-- ==== Sys2Proof/Laws/Operands.lean ====
section
/-! SUPPORT. The fields of a command word as numbers, the bytes of the frames, and the encoder commands by their frames. -/
namespace Sys2Proof.Machine

/-! ### The fields of the command word (R110) -/

theorem opField_toNat (w : Word) : (opField w).toNat = w.toNat % 256 := by
  simp [opField, BitVec.extractLsb'_toNat]

theorem selField_toNat (w : Word) : (selField w).toNat = w.toNat / 256 % 4 := by
  simp [selField, BitVec.extractLsb'_toNat, Nat.shiftRight_eq_div_pow]

theorem rsvField_toNat (w : Word) : (rsvField w).toNat = w.toNat / 1024 := by
  have h := w.isLt
  simp [rsvField, BitVec.extractLsb'_toNat, Nat.shiftRight_eq_div_pow]
  omega

theorem opField_eq (w : Word) : opField w = BitVec.ofNat 8 w.toNat := by
  apply BitVec.eq_of_toNat_eq
  simp [opField_toNat]

theorem toNat_encode (i : Instr) : (encode i).toNat = i.sel.toNat * 256 + i.op.toNat := by
  have h := i.op.isLt
  simp only [encode, BitVec.toNat_append]
  rw [← Nat.shiftLeft_add_eq_or_of_lt h, Nat.shiftLeft_eq]
  simp

/-- R111: a legal opcode is one of seven. -/
theorem opField_of_legal {w : Word} (h : ¬ ((opField w).toNat < 1 ∨ 7 < (opField w).toNat)) :
    opField w = 1#8 ∨ opField w = 2#8 ∨ opField w = 3#8 ∨ opField w = 4#8 ∨ opField w = 5#8 ∨ opField w = 6#8 ∨
      opField w = 7#8 := by
  have key : ∀ n, n < 256 → (opField w).toNat = n → opField w = BitVec.ofNat 8 n := by
    intro n hn hw
    apply BitVec.eq_of_toNat_eq
    simp [hw]
    omega
  have : (opField w).toNat = 1 ∨ (opField w).toNat = 2 ∨ (opField w).toNat = 3 ∨ (opField w).toNat = 4 ∨
      (opField w).toNat = 5 ∨ (opField w).toNat = 6 ∨ (opField w).toNat = 7 := by omega
  rcases this with h | h | h | h | h | h | h
  · exact .inl (key _ (by omega) h)
  · exact .inr (.inl (key _ (by omega) h))
  · exact .inr (.inr (.inl (key _ (by omega) h)))
  · exact .inr (.inr (.inr (.inl (key _ (by omega) h))))
  · exact .inr (.inr (.inr (.inr (.inl (key _ (by omega) h)))))
  · exact .inr (.inr (.inr (.inr (.inr (.inl (key _ (by omega) h))))))
  · exact .inr (.inr (.inr (.inr (.inr (.inr (key _ (by omega) h))))))

/-! ### Frame bytes -/

theorem lo8_eq (v : Half) : lo8 v = BitVec.ofNat 8 (v.toNat % 256) := by
  apply BitVec.eq_of_toNat_eq
  simp [lo8, BitVec.extractLsb'_toNat]

theorem hi8_eq (v : Half) : hi8 v = BitVec.ofNat 8 (v.toNat / 256) := by
  apply BitVec.eq_of_toNat_eq
  simp [hi8, BitVec.extractLsb'_toNat, Nat.shiftRight_eq_div_pow]

theorem zext8_eq (p : Sel) : zext8 p = BitVec.ofNat 8 p.toNat := by
  apply BitVec.eq_of_toNat_eq
  simp [zext8]

theorem feedByte_eq {n : Int} (h : 0 ≤ n) : feedByte n = BitVec.ofNat 8 n.toNat := by
  obtain ⟨k, rfl⟩ := Int.eq_ofNat_of_zero_le h
  simp [feedByte]

/-- R162: a little-endian u16 field reads back. -/
theorem le16_lo8_hi8 {v : Nat} (h : v < 65536) : le16 (lo8 (BitVec.ofNat 16 v)) (hi8 (BitVec.ofNat 16 v)) = v := by
  simp [le16, lo8, hi8, BitVec.extractLsb'_toNat, Nat.shiftRight_eq_div_pow]
  omega

/-! ### The encoder commands by their frames (R141, R142) -/

/-- An encoder command whose operands are legal appends its frame. -/
theorem exec_encoder {s : State} {sn : Snapshot} {i : Instr} {f : List Byte} (h : s.phase = .busy sn)
    (hf : encoderFrame sn i = some f) : exec i s = .next (appendFrame f sn s) := by
  cases i with
  | init => simp only [encoderFrame, Option.some.injEq] at hf; subst hf; exact exec_init h
  | justify pos =>
    simp only [encoderFrame] at hf
    split at hf
    · cases hf
    · rename_i hp
      simp only [Option.some.injEq] at hf
      subst hf
      rw [exec_justify h, if_neg hp, zext8_eq]; rfl
  | feed =>
    simp only [encoderFrame] at hf
    split at hf
    · rename_i hp
      have hr : feedInRange sn.feedLines := hp
      simp only [Option.some.injEq] at hf
      subst hf
      rw [exec_feed h, if_pos hr, feedByte_eq hr.1]; rfl
    · cases hf
  | rhdr mode =>
    simp only [encoderFrame, Option.some.injEq] at hf
    subst hf
    rw [exec_rhdr h]
    simp [rasterHeader, lo8_eq, hi8_eq, zext8_eq]
  | xform => cases hf
  | gen => cases hf
  | clear => cases hf

/-- An encoder command with an illegal operand fails, and changes no buffer. -/
theorem exec_encoder_none {s : State} {sn : Snapshot} {i : Instr} (h : s.phase = .busy sn)
    (hi : i = .init ∨ (∃ pos, i = .justify pos) ∨ i = .feed ∨ ∃ mode, i = .rhdr mode)
    (hf : encoderFrame sn i = none) : ∃ d, exec i s = .next (completeError sn d s) := by
  rcases hi with rfl | ⟨pos, rfl⟩ | rfl | ⟨m, rfl⟩
  · cases hf
  · simp only [encoderFrame] at hf
    split at hf
    · rename_i hp; exact ⟨_, by rw [exec_justify h, if_pos hp]⟩
    · cases hf
  · simp only [encoderFrame] at hf
    split at hf
    · cases hf
    · rename_i hp
      have hr : ¬ feedInRange sn.feedLines := hp
      exact ⟨_, by rw [exec_feed h, if_neg hr]⟩
  · cases hf

end Sys2Proof.Machine
end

• • • •

* [Work task]:
The entire listing must be repeated without a single change.

* [Solution to the problem]:
-- ==== Sys2Proof/Laws/Operands.lean ====
section
/-! SUPPORT. The fields of a command word as numbers, the bytes of the frames, and the encoder commands by their frames. -/
namespace Sys2Proof.Machine

/-! ### The fields of the command word (R110) -/

theorem opField_toNat (w : Word) : (opField w).toNat = w.toNat % 256 := by
  simp [opField, BitVec.extractLsb'_toNat]

theorem selField_toNat (w : Word) : (selField w).toNat = w.toNat / 256 % 4 := by
  simp [selField, BitVec.extractLsb'_toNat, Nat.shiftRight_eq_div_pow]

theorem rsvField_toNat (w : Word) : (rsvField w).toNat = w.toNat / 1024 := by
  have h := w.isLt
  simp [rsvField, BitVec.extractLsb'_toNat, Nat.shiftRight_eq_div_pow]
  omega

theorem opField_eq (w : Word) : opField w = BitVec.ofNat 8 w.toNat := by
  apply BitVec.eq_of_toNat_eq
  simp [opField_toNat]

theorem toNat_encode (i : Instr) : (encode i).toNat = i.sel.toNat * 256 + i.op.toNat := by
  have h := i.op.isLt
  simp only [encode, BitVec.toNat_append]
  rw [← Nat.shiftLeft_add_eq_or_of_lt h, Nat.shiftLeft_eq]
  simp

/-- R111: a legal opcode is one of seven. -/
theorem opField_of_legal {w : Word} (h : ¬ ((opField w).toNat < 1 ∨ 7 < (opField w).toNat)) :
    opField w = 1#8 ∨ opField w = 2#8 ∨ opField w = 3#8 ∨ opField w = 4#8 ∨ opField w = 5#8 ∨ opField w = 6#8 ∨
      opField w = 7#8 := by
  have key : ∀ n, n < 256 → (opField w).toNat = n → opField w = BitVec.ofNat 8 n := by
    intro n hn hw
    apply BitVec.eq_of_toNat_eq
    simp [hw]
    omega
  have : (opField w).toNat = 1 ∨ (opField w).toNat = 2 ∨ (opField w).toNat = 3 ∨ (opField w).toNat = 4 ∨
      (opField w).toNat = 5 ∨ (opField w).toNat = 6 ∨ (opField w).toNat = 7 := by omega
  rcases this with h | h | h | h | h | h | h
  · exact .inl (key _ (by omega) h)
  · exact .inr (.inl (key _ (by omega) h))
  · exact .inr (.inr (.inl (key _ (by omega) h)))
  · exact .inr (.inr (.inr (.inl (key _ (by omega) h))))
  · exact .inr (.inr (.inr (.inr (.inl (key _ (by omega) h)))))
  · exact .inr (.inr (.inr (.inr (.inr (.inl (key _ (by omega) h))))))
  · exact .inr (.inr (.inr (.inr (.inr (.inr (key _ (by omega) h))))))

/-! ### Frame bytes -/

theorem lo8_eq (v : Half) : lo8 v = BitVec.ofNat 8 (v.toNat % 256) := by
  apply BitVec.eq_of_toNat_eq
  simp [lo8, BitVec.extractLsb'_toNat]

theorem hi8_eq (v : Half) : hi8 v = BitVec.ofNat 8 (v.toNat / 256) := by
  apply BitVec.eq_of_toNat_eq
  simp [hi8, BitVec.extractLsb'_toNat, Nat.shiftRight_eq_div_pow]

theorem zext8_eq (p : Sel) : zext8 p = BitVec.ofNat 8 p.toNat := by
  apply BitVec.eq_of_toNat_eq
  simp [zext8]

theorem feedByte_eq {n : Int} (h : 0 ≤ n) : feedByte n = BitVec.ofNat 8 n.toNat := by
  obtain ⟨k, rfl⟩ := Int.eq_ofNat_of_zero_le h
  simp [feedByte]

/-- R162: a little-endian u16 field reads back. -/
theorem le16_lo8_hi8 {v : Nat} (h : v < 65536) : le16 (lo8 (BitVec.ofNat 16 v)) (hi8 (BitVec.ofNat 16 v)) = v := by
  simp [le16, lo8, hi8, BitVec.extractLsb'_toNat, Nat.shiftRight_eq_div_pow]
  omega

/-! ### The encoder commands by their frames (R141, R142) -/

/-- An encoder command whose operands are legal appends its frame. -/
theorem exec_encoder {s : State} {sn : Snapshot} {i : Instr} {f : List Byte} (h : s.phase = .busy sn)
    (hf : encoderFrame sn i = some f) : exec i s = .next (appendFrame f sn s) := by
  cases i with
  | init => simp only [encoderFrame, Option.some.injEq] at hf; subst hf; exact exec_init h
  | justify pos =>
    simp only [encoderFrame] at hf
    split at hf
    · cases hf
    · rename_i hp
      simp only [Option.some.injEq] at hf
      subst hf
      rw [exec_justify h, if_neg hp, zext8_eq]; rfl
  | feed =>
    simp only [encoderFrame] at hf
    split at hf
    · rename_i hp
      have hr : feedInRange sn.feedLines := hp
      simp only [Option.some.injEq] at hf
      subst hf
      rw [exec_feed h, if_pos hr, feedByte_eq hr.1]; rfl
    · cases hf
  | rhdr mode =>
    simp only [encoderFrame, Option.some.injEq] at hf
    subst hf
    rw [exec_rhdr h]
    simp [rasterHeader, lo8_eq, hi8_eq, zext8_eq]
  | xform => cases hf
  | gen => cases hf
  | clear => cases hf

/-- An encoder command with an illegal operand fails, and changes no buffer. -/
theorem exec_encoder_none {s : State} {sn : Snapshot} {i : Instr} (h : s.phase = .busy sn)
    (hi : i = .init ∨ (∃ pos, i = .justify pos) ∨ i = .feed ∨ ∃ mode, i = .rhdr mode)
    (hf : encoderFrame sn i = none) : ∃ d, exec i s = .next (completeError sn d s) := by
  rcases hi with rfl | ⟨pos, rfl⟩ | rfl | ⟨m, rfl⟩
  · cases hf
  · simp only [encoderFrame] at hf
    split at hf
    · rename_i hp; exact ⟨_, by rw [exec_justify h, if_pos hp]⟩
    · cases hf
  · simp only [encoderFrame] at hf
    split at hf
    · cases hf
    · rename_i hp
      have hr : ¬ feedInRange sn.feedLines := hp
      exact ⟨_, by rw [exec_feed h, if_neg hr]⟩
  · cases hf

end Sys2Proof.Machine
end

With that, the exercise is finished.